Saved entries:
-- ==== Sys2Proof/Machine/Capture.lean ====
section
/-! DEFINITION. Room capture: take starts, blocks, paced timing, marks, page hand-off and take stops (chapter 2). -/

namespace Sys2Proof.Machine

/-! ### Page hand-off and stored blocks (R35, R38) -/

/-- Hands a page off: its spare contents are completed, its buffer goes to the program queue and its program is requested
in class 2 (R38, R127, R158). -/
def State.handOff (s : State) (r : RoomId) (t : Take) (b : BufId) (tp valid : Nat) : State :=
  let list := (s.room r).carry
  let tag : Tag := ⟨t.id, t.room, t.cls, t.channels, chainIndex tp, valid, 0⟩
  let slots := if tp = 0 then stampSlots t.stamp else markSlots list
  let s := s.writeBuf b 2048 (tag.bytes ++ slots)
  let s := s.modRoom r fun x => { x with carry := if tp = 0 then list else list.drop 2, filling := none, slot := 0 }
  let s := s.modBuffer b fun x => { x with state := .programWait, owner := .programQueue }
  s.requestOp 2 (.captureProgram b t.id tp)

/-- The end of a stored block: the length increment and the length-triggered cut, the slot's advance with the page's
hand-off and the next FILLING buffer, and the block boundary (steps 5 to 7 of R35). -/
def State.endStoredBlock (s : State) (r : RoomId) (take : Nat) (b : BufId) : State :=
  match s.findTake take with
  | none => s
  | some before =>
    let s := s.modTake take fun t => { t with length := t.length + 1 }
    let s := s.lengthCut r take
    let slot := (s.room r).slot + 1
    let s :=
      if slot = before.channels.bpp then
        match s.findTake take with
        | none => s
        | some t => (s.handOff r t b (takePage t.channels before.length) t.channels.bpp).obtainFilling r
      else s.modRoom r fun x => { x with slot := slot }
    s.blockBoundary r

/-- Whether the block about to be stored opens a take page that opens a chain index (R33). -/
def opensChain (t : Take) (slot : Nat) : Bool := slot == 0 && pageInUnit (takePage t.channels t.length) == 0

/-- Step 3 of R35: where the block opens a chain index that holds no unit, one is asked for; true where the block may be
stored. -/
def State.unitForBlock (s : State) (r : RoomId) (t : Take) : Bool × State :=
  if opensChain t (s.room r).slot then s.ensureUnit t.id (takePage t.channels t.length) else (true, s)

/-- The block that found no unit: it is the first dropped block, the room enters DROPPING for NO_UNIT and joins the
unit-wait list, and a block boundary is reached (R46, R47). -/
def State.dropForUnit (s : State) (r : RoomId) (t : Take) : State :=
  let s := s.enterDropping r .noUnit 1
  let e : UnitWait := ⟨r, t.id, chainIndex (takePage t.channels t.length)⟩
  ({ s with unitWait := s.unitWait ++ [e] } : State).blockBoundary r

/-- Counts a block of a DROPPING room as dropped, a block boundary (R47). The count stops at its largest value (log entry 44). -/
def State.dropBlock (s : State) (r : RoomId) : State :=
  (s.modRoom r fun x => { x with dropped := satAdd Config.max32 x.dropped 1 }).blockBoundary r

def DropCause.code : DropCause → Nat
  | .noBuffer => 0
  | .noUnit => 1

/-- The WAIT_STORE answer of BLOCK: the DROPPING cause and dropped count (R47, R198). -/
def State.answerDropped (s : State) (r : RoomId) : State :=
  let x := s.room r
  s.answer (.room r) .waitStore {} (toLE 1 ((x.dropping.map DropCause.code).getD 0) ++ toLE 4 x.dropped)

/-- The channels of a block from its bytes, scaled with the room's capture factors: little-endian bytes and the count of
saturated samples (steps 1 and 4 of R35, R36). -/
def captureBytes (a : RoomSettings) : Nat → Nat → List Byte → List Byte × Nat
  | 0, _, _ => ([], 0)
  | n + 1, j, bs =>
    let out := scaleAll (a.capture[j]?.getD 256) ((samplesOf a.order (bs.take 512)).map BitVec.toInt)
    let rest := captureBytes a n (j + 1) (bs.drop 512)
    (sampleBytes .little out.1 ++ rest.1, out.2 + rest.2)

/-- A capture block saturated `n` samples: the clip flag is set, and CLIP raised where it was clear and the clip alert is
enabled (R37). -/
def State.noteClip (s : State) (r : RoomId) (take block n : Nat) : State :=
  if n = 0 then s
  else
    let x := s.room r
    let s := s.setRoom r { x with clip := true }
    if !x.clip && x.active.clipAlert then s.raise (.clip r take block) else s

/-! ### Stopping a take (R50, R51) -/

/-- Gives up the marks still in the carry list at a stop: counted, MARK_LOST raised once, and the list emptied (R51). -/
def State.giveUpCarry (s : State) (r : RoomId) (take : Nat) : State :=
  let n := (s.room r).carry.length
  if n = 0 then s else (s.modRoom r fun x => { x with carry := [] }).loseMarks r take n

/-- `n` zero bytes. -/
def zeroBytes (n : Nat) : List Byte := List.replicate n 0

/-- Fills a buffer with zero samples and hands it off as a tail page (R51). -/
def State.tailPage (s : State) (r : RoomId) (t : Take) (b : BufId) (tp : Nat) : State :=
  (s.writeBuf b 0 (zeroBytes Config.pageDataBytes)).handOff r t b tp 0

/-- Forms tail pages while the carry list holds marks, `n` at most; gives the first take page not handed off (R51). A unit is
taken only where a buffer is FREE for the page, so that a take without a written page holds none (R33, R142; log entry 18). -/
def State.tailPages : Nat → State → RoomId → Take → Nat → State × Nat
  | 0, s, r, t, tp => (s.giveUpCarry r t.id, tp)
  | n + 1, s, r, t, tp =>
    if (s.room r).carry = [] then (s, tp)
    else
      match s.firstFree with
      | none => (s.giveUpCarry r t.id, tp)
      | some b =>
        match s.ensureUnit t.id tp with
        | (false, s) => (s.giveUpCarry r t.id, tp)
        | (true, s) => State.tailPages n ((s.setBuffer b (fillingBuffer r t.id tp)).tailPage r t b tp) r t (tp + 1)

/-- Most tail pages a stop can form: one with the stamp, and four for eight marks (R51). -/
def mostTailPages : Nat := 6

/-- Empties the room's FILLING buffer and carry list after the directory has stopped the take; gives the first take page
not handed off (R51). A buffer for which no unit is had goes back before the marks are given up (log entry 18). -/
def State.flushPages (s : State) (r : RoomId) (t : Take) : State × Nat :=
  let tp := takePage t.channels t.length
  let x := s.room r
  match x.filling with
  | none => s.tailPages mostTailPages r t tp
  | some b =>
    if 0 < x.slot then
      let from_ := x.slot * t.channels.count * Config.sectorBytes
      let s := s.writeBuf b from_ (zeroBytes (Config.pageDataBytes - from_))
      (s.handOff r t b tp x.slot).tailPages mostTailPages r t (tp + 1)
    else
      let freed := fun (s : State) => (s.modRoom r fun y => { y with filling := none }).freeBuffer b
      if x.carry = [] then (freed s, tp)
      else
        match s.ensureUnit t.id tp with
        | (true, s) => (s.tailPage r t b tp).tailPages mostTailPages r t (tp + 1)
        | (false, s) => ((freed s).giveUpCarry r t.id, tp)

— REQUIRED ACTION —
Please write out exactly the line containing "zero bytes. -/" and every line after it through the end of the records, nothing more.

— ANSWER —
/-- `n` zero bytes. -/
def zeroBytes (n : Nat) : List Byte := List.replicate n 0

/-- Fills a buffer with zero samples and hands it off as a tail page (R51). -/
def State.tailPage (s : State) (r : RoomId) (t : Take) (b : BufId) (tp : Nat) : State :=
  (s.writeBuf b 0 (zeroBytes Config.pageDataBytes)).handOff r t b tp 0

/-- Forms tail pages while the carry list holds marks, `n` at most; gives the first take page not handed off (R51). A unit is
taken only where a buffer is FREE for the page, so that a take without a written page holds none (R33, R142; log entry 18). -/
def State.tailPages : Nat → State → RoomId → Take → Nat → State × Nat
  | 0, s, r, t, tp => (s.giveUpCarry r t.id, tp)
  | n + 1, s, r, t, tp =>
    if (s.room r).carry = [] then (s, tp)
    else
      match s.firstFree with
      | none => (s.giveUpCarry r t.id, tp)
      | some b =>
        match s.ensureUnit t.id tp with
        | (false, s) => (s.giveUpCarry r t.id, tp)
        | (true, s) => State.tailPages n ((s.setBuffer b (fillingBuffer r t.id tp)).tailPage r t b tp) r t (tp + 1)

/-- Most tail pages a stop can form: one with the stamp, and four for eight marks (R51). -/
def mostTailPages : Nat := 6

/-- Empties the room's FILLING buffer and carry list after the directory has stopped the take; gives the first take page
not handed off (R51). A buffer for which no unit is had goes back before the marks are given up (log entry 18). -/
def State.flushPages (s : State) (r : RoomId) (t : Take) : State × Nat :=
  let tp := takePage t.channels t.length
  let x := s.room r
  match x.filling with
  | none => s.tailPages mostTailPages r t tp
  | some b =>
    if 0 < x.slot then
      let from_ := x.slot * t.channels.count * Config.sectorBytes
      let s := s.writeBuf b from_ (zeroBytes (Config.pageDataBytes - from_))
      (s.handOff r t b tp x.slot).tailPages mostTailPages r t (tp + 1)
    else
      let freed := fun (s : State) => (s.modRoom r fun y => { y with filling := none }).freeBuffer b
      if x.carry = [] then (freed s, tp)
      else
        match s.ensureUnit t.id tp with
        | (true, s) => (s.tailPage r t b tp).tailPages mostTailPages r t (tp + 1)
        | (false, s) => ((freed s).giveUpCarry r t.id, tp)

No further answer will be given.